(GIVEN RECORDS):
-----

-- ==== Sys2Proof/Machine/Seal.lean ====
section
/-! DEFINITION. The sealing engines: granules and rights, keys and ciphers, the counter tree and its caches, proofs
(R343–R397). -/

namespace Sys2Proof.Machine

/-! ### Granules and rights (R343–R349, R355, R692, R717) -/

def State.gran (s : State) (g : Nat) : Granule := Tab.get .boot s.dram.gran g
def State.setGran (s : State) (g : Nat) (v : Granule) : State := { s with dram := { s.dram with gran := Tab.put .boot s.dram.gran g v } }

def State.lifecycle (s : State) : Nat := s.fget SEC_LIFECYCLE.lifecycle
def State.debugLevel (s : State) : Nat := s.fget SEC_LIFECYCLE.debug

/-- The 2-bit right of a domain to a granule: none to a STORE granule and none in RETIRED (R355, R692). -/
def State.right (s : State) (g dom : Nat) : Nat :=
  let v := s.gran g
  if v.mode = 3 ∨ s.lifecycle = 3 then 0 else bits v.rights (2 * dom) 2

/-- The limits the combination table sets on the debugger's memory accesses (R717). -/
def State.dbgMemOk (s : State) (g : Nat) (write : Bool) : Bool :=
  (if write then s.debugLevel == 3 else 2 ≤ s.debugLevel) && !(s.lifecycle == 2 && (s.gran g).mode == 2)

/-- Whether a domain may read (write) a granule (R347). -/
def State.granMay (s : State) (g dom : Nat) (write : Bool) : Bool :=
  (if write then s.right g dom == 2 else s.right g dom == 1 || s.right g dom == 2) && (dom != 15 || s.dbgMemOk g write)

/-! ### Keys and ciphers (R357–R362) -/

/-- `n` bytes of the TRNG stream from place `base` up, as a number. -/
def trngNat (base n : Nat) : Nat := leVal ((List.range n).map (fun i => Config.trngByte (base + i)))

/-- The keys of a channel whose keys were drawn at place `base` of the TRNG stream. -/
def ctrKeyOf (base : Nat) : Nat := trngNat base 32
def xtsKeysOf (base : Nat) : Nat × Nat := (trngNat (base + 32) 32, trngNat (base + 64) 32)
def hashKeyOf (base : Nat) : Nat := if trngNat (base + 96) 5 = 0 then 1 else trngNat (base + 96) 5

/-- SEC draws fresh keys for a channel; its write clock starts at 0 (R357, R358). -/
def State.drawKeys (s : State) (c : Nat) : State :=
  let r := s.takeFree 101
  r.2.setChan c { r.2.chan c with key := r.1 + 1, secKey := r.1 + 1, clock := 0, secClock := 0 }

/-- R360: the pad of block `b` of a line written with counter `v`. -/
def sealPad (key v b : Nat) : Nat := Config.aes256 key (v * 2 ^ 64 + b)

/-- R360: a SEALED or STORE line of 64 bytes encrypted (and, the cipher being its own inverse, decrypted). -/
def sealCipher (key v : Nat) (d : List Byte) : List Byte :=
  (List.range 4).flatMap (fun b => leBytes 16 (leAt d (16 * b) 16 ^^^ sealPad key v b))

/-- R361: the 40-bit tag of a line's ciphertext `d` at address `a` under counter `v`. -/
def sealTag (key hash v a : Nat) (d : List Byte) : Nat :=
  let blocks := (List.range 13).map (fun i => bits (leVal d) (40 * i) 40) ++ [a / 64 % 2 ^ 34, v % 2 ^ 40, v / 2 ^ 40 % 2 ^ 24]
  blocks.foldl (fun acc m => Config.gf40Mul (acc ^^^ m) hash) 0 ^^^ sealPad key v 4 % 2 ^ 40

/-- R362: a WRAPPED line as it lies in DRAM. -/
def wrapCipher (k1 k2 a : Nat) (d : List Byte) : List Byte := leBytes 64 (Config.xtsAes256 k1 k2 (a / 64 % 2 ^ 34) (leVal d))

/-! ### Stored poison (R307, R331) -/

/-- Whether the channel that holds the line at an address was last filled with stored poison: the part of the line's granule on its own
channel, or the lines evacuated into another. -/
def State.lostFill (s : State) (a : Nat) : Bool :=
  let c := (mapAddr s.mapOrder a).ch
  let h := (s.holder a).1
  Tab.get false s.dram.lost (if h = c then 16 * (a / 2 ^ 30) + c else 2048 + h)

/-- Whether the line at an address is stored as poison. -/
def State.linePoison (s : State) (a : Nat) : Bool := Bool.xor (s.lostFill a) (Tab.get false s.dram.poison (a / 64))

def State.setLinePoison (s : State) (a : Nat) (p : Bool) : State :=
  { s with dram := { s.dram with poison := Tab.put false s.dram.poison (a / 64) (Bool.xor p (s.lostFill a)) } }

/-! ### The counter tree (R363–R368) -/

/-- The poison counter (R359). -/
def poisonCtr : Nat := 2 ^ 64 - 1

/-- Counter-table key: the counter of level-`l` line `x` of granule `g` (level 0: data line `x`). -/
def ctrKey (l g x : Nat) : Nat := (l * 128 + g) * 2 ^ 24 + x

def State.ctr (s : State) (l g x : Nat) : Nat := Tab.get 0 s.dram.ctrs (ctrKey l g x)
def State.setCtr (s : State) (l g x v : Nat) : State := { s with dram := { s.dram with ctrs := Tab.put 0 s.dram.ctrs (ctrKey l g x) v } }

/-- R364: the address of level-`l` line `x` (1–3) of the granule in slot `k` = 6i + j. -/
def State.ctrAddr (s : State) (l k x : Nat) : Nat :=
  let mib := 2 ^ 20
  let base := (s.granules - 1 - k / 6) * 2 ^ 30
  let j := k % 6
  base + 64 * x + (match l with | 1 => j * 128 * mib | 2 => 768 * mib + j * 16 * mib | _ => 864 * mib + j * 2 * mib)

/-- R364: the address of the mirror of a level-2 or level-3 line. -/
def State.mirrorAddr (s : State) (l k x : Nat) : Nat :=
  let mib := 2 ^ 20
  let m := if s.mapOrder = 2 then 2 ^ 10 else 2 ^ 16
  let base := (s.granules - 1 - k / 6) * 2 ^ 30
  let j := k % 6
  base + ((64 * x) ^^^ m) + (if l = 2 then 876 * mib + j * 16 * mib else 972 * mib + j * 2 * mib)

-----

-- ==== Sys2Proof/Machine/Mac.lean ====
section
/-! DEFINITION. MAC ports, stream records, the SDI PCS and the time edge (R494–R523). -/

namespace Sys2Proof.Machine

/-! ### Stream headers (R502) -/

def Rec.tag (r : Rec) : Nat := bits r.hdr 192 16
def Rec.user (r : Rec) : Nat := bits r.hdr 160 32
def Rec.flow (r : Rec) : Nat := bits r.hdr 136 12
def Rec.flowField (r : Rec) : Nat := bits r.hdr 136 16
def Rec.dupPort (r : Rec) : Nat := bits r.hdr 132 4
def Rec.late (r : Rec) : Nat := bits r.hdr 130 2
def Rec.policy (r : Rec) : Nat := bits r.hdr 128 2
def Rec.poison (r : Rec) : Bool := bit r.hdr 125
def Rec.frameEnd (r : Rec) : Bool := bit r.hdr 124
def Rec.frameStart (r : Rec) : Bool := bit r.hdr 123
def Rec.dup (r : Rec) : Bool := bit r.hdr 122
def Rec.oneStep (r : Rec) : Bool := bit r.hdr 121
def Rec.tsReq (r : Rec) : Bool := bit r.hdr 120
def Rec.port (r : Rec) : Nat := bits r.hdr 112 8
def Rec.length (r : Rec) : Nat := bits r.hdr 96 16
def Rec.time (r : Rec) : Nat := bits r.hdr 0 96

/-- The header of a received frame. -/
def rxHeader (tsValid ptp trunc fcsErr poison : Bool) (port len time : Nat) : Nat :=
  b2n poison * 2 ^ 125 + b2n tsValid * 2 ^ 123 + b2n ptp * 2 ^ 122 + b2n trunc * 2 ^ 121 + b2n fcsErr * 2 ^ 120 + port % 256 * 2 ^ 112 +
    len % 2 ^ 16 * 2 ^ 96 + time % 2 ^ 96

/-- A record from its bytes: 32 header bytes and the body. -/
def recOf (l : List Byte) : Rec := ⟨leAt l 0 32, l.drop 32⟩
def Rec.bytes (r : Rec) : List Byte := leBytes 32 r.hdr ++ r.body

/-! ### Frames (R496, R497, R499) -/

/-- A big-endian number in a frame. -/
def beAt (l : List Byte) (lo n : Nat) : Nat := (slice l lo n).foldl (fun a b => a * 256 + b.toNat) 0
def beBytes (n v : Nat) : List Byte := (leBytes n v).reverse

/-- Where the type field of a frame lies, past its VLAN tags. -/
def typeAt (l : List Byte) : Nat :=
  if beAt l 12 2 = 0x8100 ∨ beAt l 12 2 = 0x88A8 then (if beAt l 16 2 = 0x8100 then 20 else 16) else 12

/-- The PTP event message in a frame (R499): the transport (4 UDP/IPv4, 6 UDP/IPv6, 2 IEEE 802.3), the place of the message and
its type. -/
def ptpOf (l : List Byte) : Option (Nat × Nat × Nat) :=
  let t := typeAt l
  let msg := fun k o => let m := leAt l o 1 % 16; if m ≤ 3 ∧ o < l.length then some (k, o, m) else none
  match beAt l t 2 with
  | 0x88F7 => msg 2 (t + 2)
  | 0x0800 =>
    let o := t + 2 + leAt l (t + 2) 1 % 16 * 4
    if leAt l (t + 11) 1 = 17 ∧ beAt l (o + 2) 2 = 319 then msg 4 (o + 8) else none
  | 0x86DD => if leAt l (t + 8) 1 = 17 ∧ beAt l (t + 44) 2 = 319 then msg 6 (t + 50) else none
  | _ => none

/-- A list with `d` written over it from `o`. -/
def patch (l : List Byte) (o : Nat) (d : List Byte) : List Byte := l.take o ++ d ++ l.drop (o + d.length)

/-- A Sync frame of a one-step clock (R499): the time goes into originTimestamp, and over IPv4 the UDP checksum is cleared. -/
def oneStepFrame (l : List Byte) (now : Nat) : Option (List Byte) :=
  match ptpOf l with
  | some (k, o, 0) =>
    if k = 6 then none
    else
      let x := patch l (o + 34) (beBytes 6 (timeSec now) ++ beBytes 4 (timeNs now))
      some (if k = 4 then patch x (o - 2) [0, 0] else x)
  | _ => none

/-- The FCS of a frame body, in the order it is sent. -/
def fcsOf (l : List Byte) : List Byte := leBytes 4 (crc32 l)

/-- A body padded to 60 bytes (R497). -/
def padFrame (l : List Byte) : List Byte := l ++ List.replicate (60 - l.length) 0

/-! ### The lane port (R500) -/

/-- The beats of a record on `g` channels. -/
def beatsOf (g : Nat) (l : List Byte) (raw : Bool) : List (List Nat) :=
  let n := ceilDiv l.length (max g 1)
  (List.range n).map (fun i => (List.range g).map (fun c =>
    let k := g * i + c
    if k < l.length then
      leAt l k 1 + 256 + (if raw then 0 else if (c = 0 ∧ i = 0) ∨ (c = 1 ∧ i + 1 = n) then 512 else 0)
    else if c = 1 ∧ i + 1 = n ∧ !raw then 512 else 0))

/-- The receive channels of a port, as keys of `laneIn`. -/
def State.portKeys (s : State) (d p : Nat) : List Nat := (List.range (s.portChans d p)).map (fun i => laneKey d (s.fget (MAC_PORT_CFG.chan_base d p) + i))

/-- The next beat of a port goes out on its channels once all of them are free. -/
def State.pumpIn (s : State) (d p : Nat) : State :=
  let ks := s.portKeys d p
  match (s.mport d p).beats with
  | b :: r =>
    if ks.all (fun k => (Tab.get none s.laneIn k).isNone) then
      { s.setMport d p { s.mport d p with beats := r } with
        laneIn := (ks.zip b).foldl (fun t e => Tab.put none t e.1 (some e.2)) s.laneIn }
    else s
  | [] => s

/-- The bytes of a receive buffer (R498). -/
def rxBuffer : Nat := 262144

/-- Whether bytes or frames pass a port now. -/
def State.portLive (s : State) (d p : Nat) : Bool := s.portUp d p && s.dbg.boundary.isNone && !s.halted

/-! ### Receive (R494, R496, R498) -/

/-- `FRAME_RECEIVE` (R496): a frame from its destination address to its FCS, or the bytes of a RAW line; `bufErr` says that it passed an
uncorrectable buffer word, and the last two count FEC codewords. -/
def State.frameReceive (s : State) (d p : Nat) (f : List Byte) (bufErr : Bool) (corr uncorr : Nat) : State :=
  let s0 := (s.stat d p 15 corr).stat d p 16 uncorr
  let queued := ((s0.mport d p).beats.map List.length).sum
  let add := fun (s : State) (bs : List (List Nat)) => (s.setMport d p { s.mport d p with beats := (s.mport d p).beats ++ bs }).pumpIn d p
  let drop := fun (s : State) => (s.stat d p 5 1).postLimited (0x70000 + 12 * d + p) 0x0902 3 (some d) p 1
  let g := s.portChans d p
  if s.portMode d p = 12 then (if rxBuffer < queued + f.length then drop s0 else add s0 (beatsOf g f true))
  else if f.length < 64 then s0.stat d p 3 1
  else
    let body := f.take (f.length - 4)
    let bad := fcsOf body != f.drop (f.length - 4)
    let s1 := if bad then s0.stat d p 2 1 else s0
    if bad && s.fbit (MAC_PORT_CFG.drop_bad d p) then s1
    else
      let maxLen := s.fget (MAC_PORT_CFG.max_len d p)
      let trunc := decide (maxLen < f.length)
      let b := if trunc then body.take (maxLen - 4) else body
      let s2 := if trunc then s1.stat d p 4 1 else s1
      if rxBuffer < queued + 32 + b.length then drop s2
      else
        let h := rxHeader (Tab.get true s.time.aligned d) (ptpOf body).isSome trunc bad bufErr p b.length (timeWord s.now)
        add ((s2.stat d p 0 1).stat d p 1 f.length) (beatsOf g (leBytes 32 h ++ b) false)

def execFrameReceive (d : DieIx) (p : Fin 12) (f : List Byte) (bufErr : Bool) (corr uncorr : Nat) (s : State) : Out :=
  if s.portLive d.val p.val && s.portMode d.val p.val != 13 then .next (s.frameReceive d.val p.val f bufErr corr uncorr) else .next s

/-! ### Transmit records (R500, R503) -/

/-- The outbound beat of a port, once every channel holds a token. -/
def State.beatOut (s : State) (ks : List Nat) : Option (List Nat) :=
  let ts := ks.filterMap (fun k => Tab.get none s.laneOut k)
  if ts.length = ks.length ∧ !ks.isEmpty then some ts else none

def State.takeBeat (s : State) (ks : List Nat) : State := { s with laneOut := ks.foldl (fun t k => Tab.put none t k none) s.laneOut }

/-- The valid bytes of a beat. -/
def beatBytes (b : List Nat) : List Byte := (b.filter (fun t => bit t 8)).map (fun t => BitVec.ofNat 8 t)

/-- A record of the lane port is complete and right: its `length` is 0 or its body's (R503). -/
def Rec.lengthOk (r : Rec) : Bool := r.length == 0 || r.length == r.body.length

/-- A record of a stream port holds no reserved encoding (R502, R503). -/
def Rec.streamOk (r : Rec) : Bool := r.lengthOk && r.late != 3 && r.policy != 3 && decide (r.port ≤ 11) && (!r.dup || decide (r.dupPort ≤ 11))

-----

(WHAT NEEDS TO BE DONE): Show every line above in which the word "clock" occurs.

(REPLY TO THE TASK):
/-- SEC draws fresh keys for a channel; its write clock starts at 0 (R357, R358). -/
  r.2.setChan c { r.2.chan c with key := r.1 + 1, secKey := r.1 + 1, clock := 0, secClock := 0 }
/-- A Sync frame of a one-step clock (R499): the time goes into originTimestamp, and over IPv4 the UDP checksum is cleared. -/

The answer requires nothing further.